No, scratch that: I grew tired of that 20 years ago. There will come a time at which I simply cannot do it any longer.

And there’s this: I love the Mojave Desert. It is home. And I learned last week that the Palen solar project, which was abandoned when its owner went bankrupt and then abandoned again when its new owner couldn’t gloss over the unimaginable toll the project would take on wildlife is going to be revived again by its remaining owner, and the state and the feds fully intend to approve it.

Will writing about it help? I have more of my articles introduced into the California Energy Commission’s proceedings’ official record on Palen than I can count. I could write a thousand more articles on the thing, or I could Kryptonite my neck to a bulldozer. Which would be more effective at stopping the project?

Or perhaps cutting the project fence, trespassing onto the construction site, and revegetating the landscape with Pleuraphis divisions ready to come out of their one-gallon pots. Though I’d probably only get away with that once.

And that’s just Palen. Palen is just one project in a desert full of them.

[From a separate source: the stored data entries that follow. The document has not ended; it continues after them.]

-- ==== Sys2Proof/Machine/RegAccess.lean ====
section
/-! DEFINITION. Accesses to register space (R14 to R22, R37, R41, R49, R50): which are refused, what a read answers, and what a write does:
it is discarded under R16 or a rule that records a discarded write, or its fields take effect and its action begins. -/
namespace Sys2Proof.Machine

/-! ## Which accesses are refused -/

/-- The window of Music Box records (R442). -/
def inEvrWindow (a : Nat) : Bool := decide (0xF0000041000 ≤ a) && decide (a < 0xF0000042000)

/-- Does a register, or the record window, stand at DPA `a` (R37, R49)? -/
def regMapped (a : Nat) : Bool := inEvrWindow a || !(fieldsAt (a / 8 * 8)).isEmpty

/-- Is the block of DPA `a` served while the hub is device-fatal (R409): EVR_, MBX_ and SEC_? -/
def servedFatal (a : Nat) : Bool := decide (0xF0000030000 ≤ a) && decide (a < 0xF0000060000)

/-- Is a write of DPA `a` from GlaetLink refused under R50 (R444, R484, R495)? -/
def State.writeRefused (s : State) (a : Nat) : Bool :=
  let b := a / 8 * 8
  if 0xF0000030000 ≤ a ∧ a < 0xF0000040000 then b != SEC_LOAD && b != SEC_ATT
  else if 0xF0000060000 ≤ a ∧ a < 0xF0000070000 then b != JIB_UNLOCK && !s.flag JIB_STAT_UNLOCKED
  else if 0xF0000050000 ≤ a ∧ a < 0xF0000060000 then !companionChannel ((a - 0xF0000050000) / 0x100)
  else false

/-- Do the accesses to a region's units fail with reason 4 (R41): its die isolated, or, for its windows and slot blocks, the region out of
service? -/
def State.regionRefuses (s : State) (r : Nat) (units : Bool) : Bool :=
  s.isolated r || (units && s.dieState r == 3)

/-- The reason with which a companion access to register space fails (R410), and whether it is recorded (R14, R37, R50). -/
def State.regError (s : State) (a size : Nat) (write : Bool) : Option (Nat × Bool) :=
  if s.fatal ∧ servedFatal a = false then some (5, false)
  else if regMapped a = false then some (1, true)
  else if (size ≠ 4 ∧ size ≠ 8) ∨ a % size ≠ 0 then some (3, true)
  else if write ∧ s.writeRefused a then some (2, true)
  else match regRegion a with
    | some (r, units) => if s.regionRefuses r units then some (4, false) else none
    | none => none

/-- The state after an access that completes with an error reply (R14, R37). -/
def State.regFailed (s : State) (a : Nat) (e : Nat × Bool) : State := if e.2 then s.noteAccess a else s

/-- The bytes that a read of register space answers (R12, R14). -/
def State.regBytes (s : State) (a size : Nat) : List Byte :=
  if inEvrWindow a then s.windowBytes (a - 0xF0000041000) size
  else natLe size (bits (s.regReads (a / 8 * 8)) (8 * (a % 8)) (8 * size))

/-! ## Writes -/

/-- A write to a register: its DPA, the bits that the write covers and their values (R14). -/
structure RegWrite where
  reg : Nat
  mask : Nat
  value : Nat
deriving DecidableEq, Repr

/-- The write of `size` bytes at DPA `a`. -/
def RegWrite.of (a size value : Nat) : RegWrite :=
  ⟨a / 8 * 8, (2 ^ (8 * size) - 1) * 2 ^ (8 * (a % 8)), value % 2 ^ (8 * size) * 2 ^ (8 * (a % 8))⟩

/-- Does the write cover a bit of the field? -/
def RegWrite.covers (w : RegWrite) (f : Fld) : Bool := bits w.mask f.lsb f.width != 0

/-- The bits that the write covers of a field, and zeros in its other bits. -/
def RegWrite.raw (w : RegWrite) (f : Fld) : Nat := bits w.value f.lsb f.width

The Executive Branch, and the California Governor, and the well-funded, comfortable sector of the mainstream environmental movement, have all decided that the landscape I love is an acceptable sacrifice to their larger goals, just as Floyd Dominy et al decided Black and Glen Canyons were acceptable sacrifices to the larger goals of building Phoenix and Las Vegas and Los Angeles.

I’m not about to pack up and leave just yet, but I am more and more certain I don’t want to be sitting in this here front row seat when the final act starts.

Increasingly I have come to realize I’d like to spend most of the rest of my life being somewhere else, doing something else. Growing plants to feed the people I love and to restore a little corner of the planet, in a place where the land is both slightly forgiving and in need of help, in a place where my household can be reasonably assured of a small amount of water to meet our needs, if we husband it wisely. I can easily imagine never writing again; I only started writing in my 30s, so I have a lot of years as a non-writer to use as a model. But even better: writing only when I am moved to write, writing only what I am moved to write, with as little of an online presence as I can reasonably manage.

Slowing all the way down, in other words; living my life at a pace to match the slow unfolding of seedlings and the passage of increasingly precious rainclouds across the sky.

Five years seems a reasonable timeline.